## [Provided material]
++++++++++++++++++++

-- ==== Sys2Proof/Decode.lean ====
section
/-! DEFINITION. Decode.lean: `decodeTableWord` (no row of the opcode table gives bits, so no word spells a command), and
the decoder and encoder of the zone cores' own 32-bit instruction words (R283, R284, R305), used by image loading and by
the instruction rows. Fields are read by division: bit i of a word is `w / 2^i % 2`. -/

namespace Sys2Proof

/-- The command that a table word spells: the rows give no bits. -/
def decodeTableWord (_nbits _w : Nat) : Option Instr := none

namespace Zc

/-- A register number of three bits, of two bits. -/
def fin8 (n : Nat) : Fin 8 := ⟨n % 8, Nat.mod_lt _ (by decide)⟩
def fin4 (n : Nat) : Fin 4 := ⟨n % 4, Nat.mod_lt _ (by decide)⟩

/-- Fields of R283: `a` [25:24], register [23:21], r2 [20:18], r3 [17:15], shift [14:9]. -/
def fA (w : Nat) : Nat := w / 16777216 % 4
def fR (w : Nat) : Nat := w / 2097152 % 8
def fR2 (w : Nat) : Nat := w / 262144 % 8
def fR3 (w : Nat) : Nat := w / 32768 % 8
def fSh (w : Nat) : Nat := w / 512 % 64
/-- Format L: space [20], p [19:17], modify [16:15]. -/
def fSpace (w : Nat) : Nat := w / 1048576 % 2
def fP (w : Nat) : Nat := w / 131072 % 8
def fMod (w : Nat) : Nat := w / 32768 % 4
/-- Format M: X modify [20:19], py [18:16], Y modify [15:14]. -/
def fXm (w : Nat) : Nat := w / 524288 % 4
def fPy (w : Nat) : Nat := w / 65536 % 8
def fYm (w : Nat) : Nat := w / 16384 % 4
/-- Format C: detector bit [17:16], condition [15:12]. -/
def fB (w : Nat) : Nat := w / 65536 % 4
def fCond (w : Nat) : Nat := w / 4096 % 16

/-- A listed condition (R285). -/
def condOk (c : Nat) : Bool := c < 8 || c = 14 || c = 15

/-- Answer when the reserved fields are 0 and the checks hold. -/
def when (b : Bool) (i : Instr) : Option Instr := if b then some i else none

/-- A load or store operand. -/
def memOp (w : Nat) : MemOp := { spaceY := fSpace w = 1, p := fin8 (fP w), mod := BitVec.ofNat 2 (fMod w) }
def macOp (w : Nat) : MacOp :=
  { px := fin8 (fR w), xmod := BitVec.ofNat 2 (fXm w), py := fin8 (fPy w), ymod := BitVec.ofNat 2 (fYm w) }

/-- Reserved fields of the formats: control (count or target alone), immediate with d or p, register forms. -/
def okC (w : Nat) : Bool := w % 67108864 < 4096
def okI (w : Nat) : Bool := fA w = 0 && w / 65536 % 32 = 0
def okI14 (w : Nat) : Bool := okI w && w / 16384 % 4 = 0
def okR1 (w : Nat) : Bool := w % 2097152 = 0
def okR2 (w : Nat) : Bool := w % 262144 = 0
def okL (w : Nat) : Bool := fA w = 0 && w % 32768 = 0 && fMod w ≠ 3
def okLa (w : Nat) : Bool := fR w = 0 && w % 512 = 0 && fMod w ≠ 3
def okM (w : Nat) : Bool := w % 16384 = 0 && fXm w ≠ 3 && fYm w ≠ 3

/-- R284 opcodes 0x00-0x07: control. -/
def control (c : Fin 32) (op w : Nat) : Option Instr :=
  if op = 0x00 then when (w % 67108864 = 0) (.nopInstr c)
  else if op = 0x01 then when (w % 67108864 = 0) (.done c)
  else if op = 0x02 then when (okC w) (.repeatI c (BitVec.ofNat 12 (w % 4096)))
  else if op = 0x03 then when (w % 67108864 < 65536) (.setlc c (BitVec.ofNat 16 (w % 65536)))
  else if op = 0x04 then when (okC w) (.dbnz c (BitVec.ofNat 12 (w % 4096)))
  else if op = 0x05 then when (okC w) (.br c (BitVec.ofNat 12 (w % 4096)))
  else if op = 0x06 then when (w % 67108864 < 65536 && condOk (fCond w)) (.bcc c (BitVec.ofNat 4 (fCond w)) (BitVec.ofNat 12 (w % 4096)))
  else if op = 0x07 then when (w % 67108864 < 262144 && w % 4096 = 0 && condOk (fCond w)) (.setb c (fin4 (fB w)) (BitVec.ofNat 4 (fCond w)))
  else none

/-- R284 0x08-0x0F: moves and immediates. -/
def move (c : Fin 32) (op w : Nat) : Option Instr :=
  if op = 0x08 then when (okI w) (.movi c (fin8 (fR w)) (BitVec.ofNat 16 (w % 65536)))
  else if op = 0x09 then when (okI w) (.movhi c (fin8 (fR w)) (BitVec.ofNat 16 (w % 65536)))
  else if op = 0x0A then when (fA w = 0 && okR2 w) (.mov c (fin8 (fR w)) (fin8 (fR2 w)))
  else if op = 0x0B then when (okI14 w) (.movp c (fin8 (fR w)) (BitVec.ofNat 14 (w % 16384)))
  else if op = 0x0C then when (okI14 w && fR w < 4) (.movm c (fin4 (fR w)) (BitVec.ofNat 14 (w % 16384)))
  else if op = 0x0D then when (fA w = 0 && okR2 w) (.movpd c (fin8 (fR w)) (fin8 (fR2 w)))
  else if op = 0x0E then when (fA w = 0 && okR2 w) (.movdp c (fin8 (fR w)) (fin8 (fR2 w)))
  else if op = 0x0F then when (okI w) (.addi c (fin8 (fR w)) (BitVec.ofNat 16 (w % 65536)))
  else none

/-- R284 0x10-0x16: 32-bit arithmetic, compares, `addp`. -/
def arith (c : Fin 32) (op w : Nat) : Option Instr :=
  if op = 0x10 then when (fA w = 0 && w % 32768 = 0) (.add c (fin8 (fR w)) (fin8 (fR2 w)) (fin8 (fR3 w)))
  else if op = 0x11 then when (fA w = 0 && w % 32768 = 0) (.sub c (fin8 (fR w)) (fin8 (fR2 w)) (fin8 (fR3 w)))
  else if op = 0x12 then when (fA w = 0 && okR2 w) (.cmpd c (fin8 (fR w)) (fin8 (fR2 w)))
  else if op = 0x13 then when (okI w) (.cmpi c (fin8 (fR w)) (BitVec.ofNat 16 (w % 65536)))
  else if op = 0x14 then when (okR1 w && fR w < 4) (.cmpa c (fin4 (fA w)) (fin4 (fR w)))
  else if op = 0x15 then when (okI14 w) (.addp c (fin8 (fR w)) (BitVec.ofNat 14 (w % 16384)))
  else if op = 0x16 then when (okR1 w) (.cmpad c (fin4 (fA w)) (fin8 (fR w)))
  else none

/-- R284 0x18-0x1E: loads and stores. -/
def memory (c : Fin 32) (op w : Nat) : Option Instr :=
  if op = 0x18 then when (okL w) (.ld c (fin8 (fR w)) (memOp w))
  else if op = 0x19 then when (okL w) (.ldw c (fin8 (fR w)) (memOp w))
  else if op = 0x1A then when (okL w) (.st c (fin8 (fR w)) (memOp w))
  else if op = 0x1B then when (okL w) (.stw c (fin8 (fR w)) (memOp w))
  else if op = 0x1C then when (okLa w && fSh w ≤ 39) (.sta c (fin4 (fA w)) (BitVec.ofNat 6 (fSh w)) (memOp w))
  else if op = 0x1D then when (okLa w && fSh w ≤ 39) (.staw c (fin4 (fA w)) (BitVec.ofNat 6 (fSh w)) (memOp w))
  else if op = 0x1E then when (okLa w && fSh w = 0) (.lda c (fin4 (fA w)) (memOp w))
  else none

/-- R284 0x20-0x27: accumulators. -/
def accum (c : Fin 32) (op w : Nat) : Option Instr :=
  if op = 0x20 then when (w % 16777216 = 0) (.clr c (fin4 (fA w)))
  else if op = 0x21 then when (okM w) (.mac c (fin4 (fA w)) (macOp w))
  else if op = 0x22 then when (okM w) (.msu c (fin4 (fA w)) (macOp w))
  else if op = 0x23 then when (okM w) (.mac2 c (fin4 (fA w)) (macOp w))
  else if op = 0x24 then when (okR2 w) (.macd c (fin4 (fA w)) (fin8 (fR w)) (fin8 (fR2 w)))
  else if op = 0x25 then when (okR2 w) (.msud c (fin4 (fA w)) (fin8 (fR w)) (fin8 (fR2 w)))
  else if op = 0x26 then when (okR1 w && fR w < 4) (.addAcc c (fin4 (fA w)) (fin4 (fR w)))
  else if op = 0x27 then when (okR1 w && fR w < 4) (.subAcc c (fin4 (fA w)) (fin4 (fR w)))
  else none

/-- R284 0x28-0x2D: shifts, narrowing, status. -/
def accum2 (c : Fin 32) (op w : Nat) : Option Instr :=
  if op = 0x28 then when (w % 16777216 = fSh w * 512 && 1 ≤ fSh w && fSh w ≤ 39) (.shr c (fin4 (fA w)) (BitVec.ofNat 6 (fSh w)))
  else if op = 0x29 then when (w % 16777216 = fSh w * 512 && 1 ≤ fSh w && fSh w ≤ 39) (.shl c (fin4 (fA w)) (BitVec.ofNat 6 (fSh w)))
  else if op = 0x2A then when (w % 16777216 = 0) (.absA c (fin4 (fA w)))
  else if op = 0x2B then when (okR1 w) (.mova c (fin4 (fA w)) (fin8 (fR w)))
  else if op = 0x2C then when (w % 2097152 = fSh w * 512 && fSh w ≤ 39) (.movd c (fin8 (fR w)) (fin4 (fA w)) (BitVec.ofNat 6 (fSh w)))
  else if op = 0x2D then when (w % 67108864 < 32) (.clrst c (BitVec.ofNat 5 (w % 32)))
  else none

/-- The instruction a 32-bit word spells (R283-R285), for core `c`: none for an opcode not listed, a reserved field that is
not 0, a modify 0b11, a reserved condition, or a shift out of range. -/
def decode (c : Fin 32) (w : Nat) : Option Instr :=
  let op := w / 67108864 % 64
  if op < 0x08 then control c op w
  else if op < 0x10 then move c op w
  else if op < 0x18 then arith c op w
  else if op < 0x20 then memory c op w
  else if op < 0x28 then accum c op w
  else accum2 c op w

/-- The bits of a load or store operand, of the operands of a MAC. -/
def memBits (m : MemOp) : Nat := (if m.spaceY then 1048576 else 0) + m.p.val * 131072 + m.mod.toNat * 32768
def macBits (m : MacOp) : Nat := m.px.val * 2097152 + m.xmod.toNat * 524288 + m.py.val * 65536 + m.ymod.toNat * 16384

/-- An opcode in [31:26]. -/
def op (n : Nat) : Nat := n * 67108864
def rA (a : Fin 4) : Nat := a.val * 16777216
def r1 (d : Fin 8) : Nat := d.val * 2097152
def r1a (a : Fin 4) : Nat := a.val * 2097152
def r2 (d : Fin 8) : Nat := d.val * 262144
def r3 (d : Fin 8) : Nat := d.val * 32768
def rSh (sh : BitVec 6) : Nat := sh.toNat * 512

/-- The word of a zone-core instruction (R283, R284); none for a row that is no instruction. -/
def encode : Instr → Option Nat
  | .nopInstr _ => some 0
  | .done _ => some (op 0x01)
  | .repeatI _ n => some (op 0x02 + n.toNat)
  | .setlc _ imm => some (op 0x03 + imm.toNat)
  | .dbnz _ t => some (op 0x04 + t.toNat)
  | .br _ t => some (op 0x05 + t.toNat)
  | .bcc _ cond t => some (op 0x06 + cond.toNat * 4096 + t.toNat)
  | .setb _ b cond => some (op 0x07 + b.val * 65536 + cond.toNat * 4096)
  | .movi _ d imm => some (op 0x08 + r1 d + imm.toNat)
  | .movhi _ d imm => some (op 0x09 + r1 d + imm.toNat)
  | .mov _ dA dB => some (op 0x0A + r1 dA + r2 dB)
  | .movp _ p imm => some (op 0x0B + r1 p + imm.toNat)
  | .movm _ m imm => some (op 0x0C + r1a m + imm.toNat)
  | .movpd _ p d => some (op 0x0D + r1 p + r2 d)
  | .movdp _ d p => some (op 0x0E + r1 d + r2 p)
  | .addi _ d imm => some (op 0x0F + r1 d + imm.toNat)
  | .add _ dA dB dC => some (op 0x10 + r1 dA + r2 dB + r3 dC)
  | .sub _ dA dB dC => some (op 0x11 + r1 dA + r2 dB + r3 dC)
  | .cmpd _ dA dB => some (op 0x12 + r1 dA + r2 dB)
  | .cmpi _ d imm => some (op 0x13 + r1 d + imm.toNat)
  | .cmpa _ a b => some (op 0x14 + rA a + r1a b)
  | .addp _ p imm => some (op 0x15 + r1 p + imm.toNat)
  | .cmpad _ a d => some (op 0x16 + rA a + r1 d)
  | .ld _ d m => some (op 0x18 + r1 d + memBits m)
  | .ldw _ d m => some (op 0x19 + r1 d + memBits m)
  | .st _ d m => some (op 0x1A + r1 d + memBits m)
  | .stw _ d m => some (op 0x1B + r1 d + memBits m)
  | .sta _ a sh m => some (op 0x1C + rA a + memBits m + rSh sh)
  | .staw _ a sh m => some (op 0x1D + rA a + memBits m + rSh sh)
  | .lda _ a m => some (op 0x1E + rA a + memBits m)
  | .clr _ a => some (op 0x20 + rA a)
  | .mac _ a m => some (op 0x21 + rA a + macBits m)
  | .msu _ a m => some (op 0x22 + rA a + macBits m)
  | .mac2 _ a m => some (op 0x23 + rA a + macBits m)
  | .macd _ a dA dB => some (op 0x24 + rA a + r1 dA + r2 dB)
  | .msud _ a dA dB => some (op 0x25 + rA a + r1 dA + r2 dB)
  | .addAcc _ a b => some (op 0x26 + rA a + r1a b)
  | .subAcc _ a b => some (op 0x27 + rA a + r1a b)
  | .shr _ a sh => some (op 0x28 + rA a + rSh sh)
  | .shl _ a sh => some (op 0x29 + rA a + rSh sh)
  | .absA _ a => some (op 0x2A + rA a)
  | .mova _ a d => some (op 0x2B + rA a + r1 d)
  | .movd _ d a sh => some (op 0x2C + rA a + r1 d + rSh sh)
  | .clrst _ mask => some (op 0x2D + mask.toNat)
  | _ => none

end Zc
end Sys2Proof
end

++++++++++++++++++++

## [Requirement]
The response should be the listing above, limited to the lines between the one holding "modify [15:14]. -/" and the one holding "else if op = 0x05", inclusive, reproduced exactly.

## [Worked solution]
/-- Format M: X modify [20:19], py [18:16], Y modify [15:14]. -/
def fXm (w : Nat) : Nat := w / 524288 % 4
def fPy (w : Nat) : Nat := w / 65536 % 8
def fYm (w : Nat) : Nat := w / 16384 % 4
/-- Format C: detector bit [17:16], condition [15:12]. -/
def fB (w : Nat) : Nat := w / 65536 % 4
def fCond (w : Nat) : Nat := w / 4096 % 16

/-- A listed condition (R285). -/
def condOk (c : Nat) : Bool := c < 8 || c = 14 || c = 15

/-- Answer when the reserved fields are 0 and the checks hold. -/
def when (b : Bool) (i : Instr) : Option Instr := if b then some i else none

/-- A load or store operand. -/
def memOp (w : Nat) : MemOp := { spaceY := fSpace w = 1, p := fin8 (fP w), mod := BitVec.ofNat 2 (fMod w) }
def macOp (w : Nat) : MacOp :=
  { px := fin8 (fR w), xmod := BitVec.ofNat 2 (fXm w), py := fin8 (fPy w), ymod := BitVec.ofNat 2 (fYm w) }

/-- Reserved fields of the formats: control (count or target alone), immediate with d or p, register forms. -/
def okC (w : Nat) : Bool := w % 67108864 < 4096
def okI (w : Nat) : Bool := fA w = 0 && w / 65536 % 32 = 0
def okI14 (w : Nat) : Bool := okI w && w / 16384 % 4 = 0
def okR1 (w : Nat) : Bool := w % 2097152 = 0
def okR2 (w : Nat) : Bool := w % 262144 = 0
def okL (w : Nat) : Bool := fA w = 0 && w % 32768 = 0 && fMod w ≠ 3
def okLa (w : Nat) : Bool := fR w = 0 && w % 512 = 0 && fMod w ≠ 3
def okM (w : Nat) : Bool := w % 16384 = 0 && fXm w ≠ 3 && fYm w ≠ 3

/-- R284 opcodes 0x00-0x07: control. -/
def control (c : Fin 32) (op w : Nat) : Option Instr :=
  if op = 0x00 then when (w % 67108864 = 0) (.nopInstr c)
  else if op = 0x01 then when (w % 67108864 = 0) (.done c)
  else if op = 0x02 then when (okC w) (.repeatI c (BitVec.ofNat 12 (w % 4096)))
  else if op = 0x03 then when (w % 67108864 < 65536) (.setlc c (BitVec.ofNat 16 (w % 65536)))
  else if op = 0x04 then when (okC w) (.dbnz c (BitVec.ofNat 12 (w % 4096)))
  else if op = 0x05 then when (okC w) (.br c (BitVec.ofNat 12 (w % 4096)))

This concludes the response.